→ Record extracts:
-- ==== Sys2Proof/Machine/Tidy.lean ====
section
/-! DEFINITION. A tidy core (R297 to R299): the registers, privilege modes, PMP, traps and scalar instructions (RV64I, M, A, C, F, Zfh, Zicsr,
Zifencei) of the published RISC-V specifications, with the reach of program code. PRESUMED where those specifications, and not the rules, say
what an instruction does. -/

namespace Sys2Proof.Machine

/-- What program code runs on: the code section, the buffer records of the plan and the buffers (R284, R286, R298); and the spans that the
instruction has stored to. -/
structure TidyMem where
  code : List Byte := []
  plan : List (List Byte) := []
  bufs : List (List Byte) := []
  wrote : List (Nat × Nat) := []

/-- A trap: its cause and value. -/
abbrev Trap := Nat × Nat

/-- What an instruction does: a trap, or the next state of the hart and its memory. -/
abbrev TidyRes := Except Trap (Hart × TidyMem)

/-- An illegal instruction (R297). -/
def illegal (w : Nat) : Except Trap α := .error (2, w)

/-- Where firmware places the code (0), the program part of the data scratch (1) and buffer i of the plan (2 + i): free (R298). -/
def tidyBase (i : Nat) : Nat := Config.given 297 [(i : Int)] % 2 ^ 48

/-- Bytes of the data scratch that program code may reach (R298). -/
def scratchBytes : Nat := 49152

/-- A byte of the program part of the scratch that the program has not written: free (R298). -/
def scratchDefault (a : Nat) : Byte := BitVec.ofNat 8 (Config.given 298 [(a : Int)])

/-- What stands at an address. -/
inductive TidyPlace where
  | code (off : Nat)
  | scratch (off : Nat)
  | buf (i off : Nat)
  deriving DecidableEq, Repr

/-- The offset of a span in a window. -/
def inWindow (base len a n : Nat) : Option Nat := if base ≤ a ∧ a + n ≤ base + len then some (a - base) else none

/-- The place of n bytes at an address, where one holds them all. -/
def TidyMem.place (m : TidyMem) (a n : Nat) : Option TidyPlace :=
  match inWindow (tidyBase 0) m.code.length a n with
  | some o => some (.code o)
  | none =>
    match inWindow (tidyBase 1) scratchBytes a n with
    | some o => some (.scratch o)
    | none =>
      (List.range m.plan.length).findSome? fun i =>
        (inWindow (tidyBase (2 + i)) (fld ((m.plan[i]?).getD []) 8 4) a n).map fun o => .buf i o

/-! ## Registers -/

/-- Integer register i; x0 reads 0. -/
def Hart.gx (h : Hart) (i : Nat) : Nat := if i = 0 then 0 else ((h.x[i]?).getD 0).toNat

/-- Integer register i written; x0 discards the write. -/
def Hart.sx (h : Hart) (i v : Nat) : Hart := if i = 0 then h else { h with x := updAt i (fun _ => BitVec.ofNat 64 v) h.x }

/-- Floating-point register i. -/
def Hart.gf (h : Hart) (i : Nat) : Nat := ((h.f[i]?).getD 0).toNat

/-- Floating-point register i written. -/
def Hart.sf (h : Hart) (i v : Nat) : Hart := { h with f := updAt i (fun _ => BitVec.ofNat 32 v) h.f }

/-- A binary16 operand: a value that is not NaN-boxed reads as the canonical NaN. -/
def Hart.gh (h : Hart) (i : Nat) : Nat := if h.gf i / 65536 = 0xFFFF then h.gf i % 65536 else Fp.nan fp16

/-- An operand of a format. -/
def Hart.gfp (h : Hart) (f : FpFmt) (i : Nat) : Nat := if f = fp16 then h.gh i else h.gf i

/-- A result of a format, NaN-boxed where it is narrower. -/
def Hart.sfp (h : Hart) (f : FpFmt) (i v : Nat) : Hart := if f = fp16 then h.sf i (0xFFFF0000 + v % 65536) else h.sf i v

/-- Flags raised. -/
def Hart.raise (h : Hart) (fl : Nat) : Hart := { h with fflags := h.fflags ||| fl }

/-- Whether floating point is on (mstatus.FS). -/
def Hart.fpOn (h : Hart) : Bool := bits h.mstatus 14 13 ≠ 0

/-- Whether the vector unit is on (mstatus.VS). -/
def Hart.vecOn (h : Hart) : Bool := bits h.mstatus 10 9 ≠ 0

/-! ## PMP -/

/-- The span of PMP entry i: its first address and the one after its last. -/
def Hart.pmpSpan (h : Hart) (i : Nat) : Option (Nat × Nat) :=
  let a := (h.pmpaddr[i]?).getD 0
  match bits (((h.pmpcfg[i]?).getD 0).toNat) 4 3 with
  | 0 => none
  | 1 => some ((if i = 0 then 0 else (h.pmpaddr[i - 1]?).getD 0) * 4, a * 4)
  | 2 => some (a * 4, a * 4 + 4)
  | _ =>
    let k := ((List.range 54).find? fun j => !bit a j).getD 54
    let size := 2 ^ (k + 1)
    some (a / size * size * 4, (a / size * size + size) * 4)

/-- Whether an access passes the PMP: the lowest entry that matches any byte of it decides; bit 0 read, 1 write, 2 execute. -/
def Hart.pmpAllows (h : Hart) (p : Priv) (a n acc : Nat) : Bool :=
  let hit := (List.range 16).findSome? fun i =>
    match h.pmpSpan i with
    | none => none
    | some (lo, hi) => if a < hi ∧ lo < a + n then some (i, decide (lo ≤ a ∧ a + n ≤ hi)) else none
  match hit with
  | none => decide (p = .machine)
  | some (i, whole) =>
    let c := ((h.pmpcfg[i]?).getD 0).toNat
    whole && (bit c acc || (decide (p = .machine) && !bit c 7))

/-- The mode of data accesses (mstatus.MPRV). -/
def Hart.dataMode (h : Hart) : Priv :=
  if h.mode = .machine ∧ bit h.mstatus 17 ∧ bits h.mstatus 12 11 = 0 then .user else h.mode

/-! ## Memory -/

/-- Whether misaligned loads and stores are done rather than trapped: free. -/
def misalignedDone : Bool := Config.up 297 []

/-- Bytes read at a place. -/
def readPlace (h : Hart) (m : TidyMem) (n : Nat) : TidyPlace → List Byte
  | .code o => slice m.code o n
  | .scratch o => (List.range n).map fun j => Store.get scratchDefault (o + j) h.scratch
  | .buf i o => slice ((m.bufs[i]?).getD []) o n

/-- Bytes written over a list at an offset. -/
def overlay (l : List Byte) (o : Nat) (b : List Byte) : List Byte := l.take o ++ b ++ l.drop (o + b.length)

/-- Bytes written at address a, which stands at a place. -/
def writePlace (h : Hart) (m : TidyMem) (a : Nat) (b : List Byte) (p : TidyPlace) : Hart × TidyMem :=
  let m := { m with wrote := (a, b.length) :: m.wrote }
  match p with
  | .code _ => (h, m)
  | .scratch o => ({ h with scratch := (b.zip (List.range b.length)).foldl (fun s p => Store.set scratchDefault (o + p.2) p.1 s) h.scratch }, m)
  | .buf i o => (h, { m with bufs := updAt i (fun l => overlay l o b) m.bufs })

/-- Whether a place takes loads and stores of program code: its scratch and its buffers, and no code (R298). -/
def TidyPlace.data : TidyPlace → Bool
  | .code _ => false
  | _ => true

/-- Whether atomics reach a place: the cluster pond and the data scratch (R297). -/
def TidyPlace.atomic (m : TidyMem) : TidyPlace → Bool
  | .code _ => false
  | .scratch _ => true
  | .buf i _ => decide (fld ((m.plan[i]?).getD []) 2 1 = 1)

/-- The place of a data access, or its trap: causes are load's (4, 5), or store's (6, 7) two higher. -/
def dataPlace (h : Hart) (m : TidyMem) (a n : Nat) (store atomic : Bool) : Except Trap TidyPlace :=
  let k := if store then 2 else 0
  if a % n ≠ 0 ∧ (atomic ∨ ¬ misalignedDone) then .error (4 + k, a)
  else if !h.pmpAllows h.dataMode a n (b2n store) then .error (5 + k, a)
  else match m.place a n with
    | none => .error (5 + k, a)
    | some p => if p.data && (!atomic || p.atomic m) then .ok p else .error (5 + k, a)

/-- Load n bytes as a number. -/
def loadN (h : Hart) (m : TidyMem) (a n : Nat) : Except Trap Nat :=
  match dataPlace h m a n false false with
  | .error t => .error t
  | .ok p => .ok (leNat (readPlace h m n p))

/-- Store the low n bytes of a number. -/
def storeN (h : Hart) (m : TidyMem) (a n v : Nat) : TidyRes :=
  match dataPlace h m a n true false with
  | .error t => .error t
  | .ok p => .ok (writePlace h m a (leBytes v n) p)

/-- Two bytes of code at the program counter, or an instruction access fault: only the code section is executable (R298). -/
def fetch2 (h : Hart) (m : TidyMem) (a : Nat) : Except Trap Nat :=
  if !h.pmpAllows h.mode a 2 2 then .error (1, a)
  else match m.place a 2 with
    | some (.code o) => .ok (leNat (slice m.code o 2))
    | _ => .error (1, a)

→ Exercise description:
Copy all lines of the listing above that contain the string "dataPlace".

→ Exercise result:
def dataPlace (h : Hart) (m : TidyMem) (a n : Nat) (store atomic : Bool) : Except Trap TidyPlace :=
  match dataPlace h m a n false false with
  match dataPlace h m a n true false with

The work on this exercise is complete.